Emissões de metano disparam, e cientistas pedem ação imediata
As emissões globais de metano (CH4), o segundo mais importante gás causador do efeito estufa (GEE), atrás apenas do dióxido de carbono (CO2), estão aumentando na taxa mais alta em décadas, de acordo com um estudo publicado na Frontiers in Science.
O metano (CH4) é considerado o segundo maior vilão do aquecimento global.
É o segundo GEE mais abundante na atmosfera.
Atividades humanas provocam mais da metade das emissões de metano no mundo.
De acordo com os pesquisadores, as emissões antropogênicas de metano desde o período pré-industrial (1850-1900) até 2019 foram responsáveis pelo equivalente a 65% do aquecimento causado pelo dióxido de carbono (CO2) até hoje.
As emissões de metano têm aumentado significativamente desde cerca de 2006 e continuarão a crescer ao longo do restante da década de 2020, e medidas drásticas são necessárias para limitar o aquecimento global a 1,5°C ou 2°C, como prevê o Acordo de Paris, conclui o artigo, assinado por 15 cientistas de diferentes países.
Quase 580 milhões de toneladas de metano são emitidas a cada ano, das quais 60% são atribuíveis à atividade humana (principalmente a agricultura) e quase um terço às áreas úmidas naturais.
Embora o mundo tenha se concentrado no dióxido de carbono como o principal motor do aumento das temperaturas globais, pouco foi feito para combater o metano, apesar de ele ter um potencial de aquecimento 80 vezes maior que o dióxido de carbono em um período de 20 anos.
Qual é o papel do metano na crise climática e por que o Brasil precisa se preocupar?
O aumento da emissão de gases do efeito estufa (GEE) nas últimas décadas como resultado de atividade humana é o responsável pelo agravamento do efeito estufa, que aquece a Terra e provoca as mudanças climáticas que já estão impactando seriamente todo o planeta. O gás carbônico (CO2) é o principal responsável pela crise que o mundo enfrenta atualmente, por ser o GEE emitido em maior volume. Mas outros gases também têm papel fundamental no cenário atual.

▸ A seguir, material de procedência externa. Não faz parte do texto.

-- ==== Sys2Proof/Laws/Exec.lean ====
section
/-!
SUPPORT. What `exec` is for each command: its effect, gated by RESET or not.
-/
namespace Sys2Proof.Machine
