theorem TimeStep.raise (d : Dev) (f : Fld) (h32 : f.lo + f.w ≤ 32) (hf : timeWord f.addr) (hs : f.addr ≠ R.POS_STATUS.addr) : TimeStep d (d.raise f) := by
  unfold Dev.raise
  have n : ∀ x : Dev, TimeStep x (x.noteSet f) := fun x => .of_regs rfl (fun _ _ => rfl) fun _ _ _ _ => rfl
  split
  · exact n d
  · have h : TimeStep d (d.setBit f) := (TimeStep.setFld d f 1 h32 hf fun e => absurd e hs).trans (n _)
    dsimp only
    split
    · split
      · exact h
      · exact h.trans (.route ..)
    · exact h

theorem TimeStep.fire (d : Dev) (p : Nat) (k : EvKind) (l : Nat) (fl : Bool) (hl : l < 7) : TimeStep d (d.fire p k l fl) := by
  rw [fire_low _ _ _ _ _ hl]; exact .route ..

theorem PosCore.refl (p : PosState) : PosCore p p := ⟨fun _ => ⟨rfl, rfl, rfl, rfl, rfl⟩, rfl⟩

/-- Changing the fraction or the mark of an encoder keeps the rest of it. -/
theorem TimeStep.setEnc (d : Dev) (e : Nat) (x : Enc)
    (h : x.count = (d.enc e).count ∧ x.edges = (d.enc e).edges ∧ x.zRef = (d.enc e).zRef ∧ x.a = (d.enc e).a ∧ x.b = (d.enc e).b) : TimeStep d (d.setEnc e x) := by
  refine .of_pos rfl ⟨fun i => ?_, rfl⟩
  by_cases hi : i = e
  · subst hi
    simpa [Dev.setEnc, Dev.enc] using h
  · simp [Dev.setEnc, tget_tset_other _ _ _ _ _ hi]

theorem timeStep_fracs (es : List Nat) : ∀ d : Dev,
    TimeStep d (es.foldl (fun d e => let x := d.enc e; d.setEnc e { x with frac := fracOf d.speedWin x.run d.time }) d) := by
  induction es with
  | nil => exact fun d => .refl d
  | cons e es ih => exact fun d => .trans (.setEnc d e { d.enc e with frac := fracOf d.speedWin (d.enc e).run d.time } ⟨rfl, rfl, rfl, rfl, rfl⟩) (ih _)

theorem timeStep_refreshFracs (d : Dev) : TimeStep d d.refreshFracs := by
  unfold Dev.refreshFracs
  split
  · exact .refl d
  · exact timeStep_fracs _ d

theorem timeStep_posLost (d : Dev) : TimeStep d d.posLost := by
  unfold Dev.posLost
  refine ((TimeStep.setFld d R.POS_STATUS_POS_LOST 1 (by decide) (Or.inl rfl) (by decide)).trans
    (TimeStep.raise _ R.POS_FAULT_POS_LOST (by decide) (Or.inr (Or.inl rfl)) (by decide))).trans ?_
  exact .of_pos rfl (.refl _)

theorem timeStep_newSet (d : Dev) (us : List Nat) (adj : Int) : TimeStep d (d.newSet us adj) :=
  .of_pos rfl ⟨fun _ => ⟨rfl, rfl, rfl, rfl, rfl⟩, rfl⟩

theorem timeStep_formWpos (d : Dev) : TimeStep d d.formWpos := by
  unfold Dev.formWpos
  dsimp only
  split
  · split
    · exact .refl d
    · split
      · exact timeStep_newSet ..
      · exact (timeStep_newSet ..).trans (timeStep_posLost _)
  · split
    · exact .of_pos rfl ⟨fun _ => ⟨rfl, rfl, rfl, rfl, rfl⟩, rfl⟩
    · exact (timeStep_newSet ..).trans (TimeStep.setFld _ R.POS_STATUS_POS_LOST 0 (by decide) (Or.inl rfl) (by decide))

theorem timeStep_exclude (d : Dev) (e : Nat) : TimeStep d (d.exclude e) := by
  unfold Dev.exclude
  split
  · exact .refl d
  · dsimp only
    have h := (TimeStep.setEnc d e { d.enc e with excluded := true } ⟨rfl, rfl, rfl, rfl, rfl⟩).trans (timeStep_formWpos _)
    split
    · exact h
    · exact h.trans (TimeStep.setFld _ (Fld.bit R.GLB_MISSING_CAUSE 0) 1 (by decide) (Or.inr (Or.inr (Or.inr (Or.inl rfl)))) (by decide))

theorem timeStep_fault (d : Dev) (f : Fld) (h : f.addr = R.POS_FAULT.addr) (h32 : f.lo + f.w ≤ 32) : TimeStep d (d.raise f) :=
  .raise d f h32 (Or.inr (Or.inl h)) (by rw [h]; decide)

theorem usedNow_lt (d : Dev) : ∀ e ∈ d.usedNow, e < 4 := by
  have h : ∀ e ∈ ([0, 1, 2, 3].filter fun e => d.lflag (R.POS_ENC_CFG_ENABLE e)), e < 4 := by
    intro e he
    have := (List.mem_filter.mp he).1
    simp only [List.mem_cons, List.not_mem_nil, or_false] at this
    omega
  unfold Dev.usedNow
  dsimp only
  split
  · exact fun e he => h e (List.mem_filter.mp he).1
  · exact fun e he => h e (List.mem_filter.mp (List.mem_of_mem_take he)).1
  · exact fun e he => h e (List.mem_filter.mp he).1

Seu potencial de esquentar o planeta é cerca de 80 vezes maior do que o CO2. Porém, ele é um gás que tem vida curta (SLCP, em inglês "short-lived climate pollutant"), permanecendo na atmosfera de 12 a 14 anos, enquanto o gás carbônico pode continuar por mais de um século no ar. Assim, seu efeito é mais intenso, mas breve.
Por isso, cientistas defendem que reduzir drasticamente as emissões de metano é tão importante quanto descarbonizar as economias e trará resultados mais imediatos, dando mais tempo para a redução de outras emissões, para a transição energética e a adaptação climática.
Quais são as atividades que mais emitem metano?
A natureza em equilíbrio possui diferentes fontes de emissão de CH4, como a ação de bactérias metanogênicas (que produzem metano durante seu metabolismo), presentes em diversos tipos de ambientes, e em processos como as erupções vulcânicas. Atualmente, as atividades humanas já provocam mais da metade das emissões de metano no mundo.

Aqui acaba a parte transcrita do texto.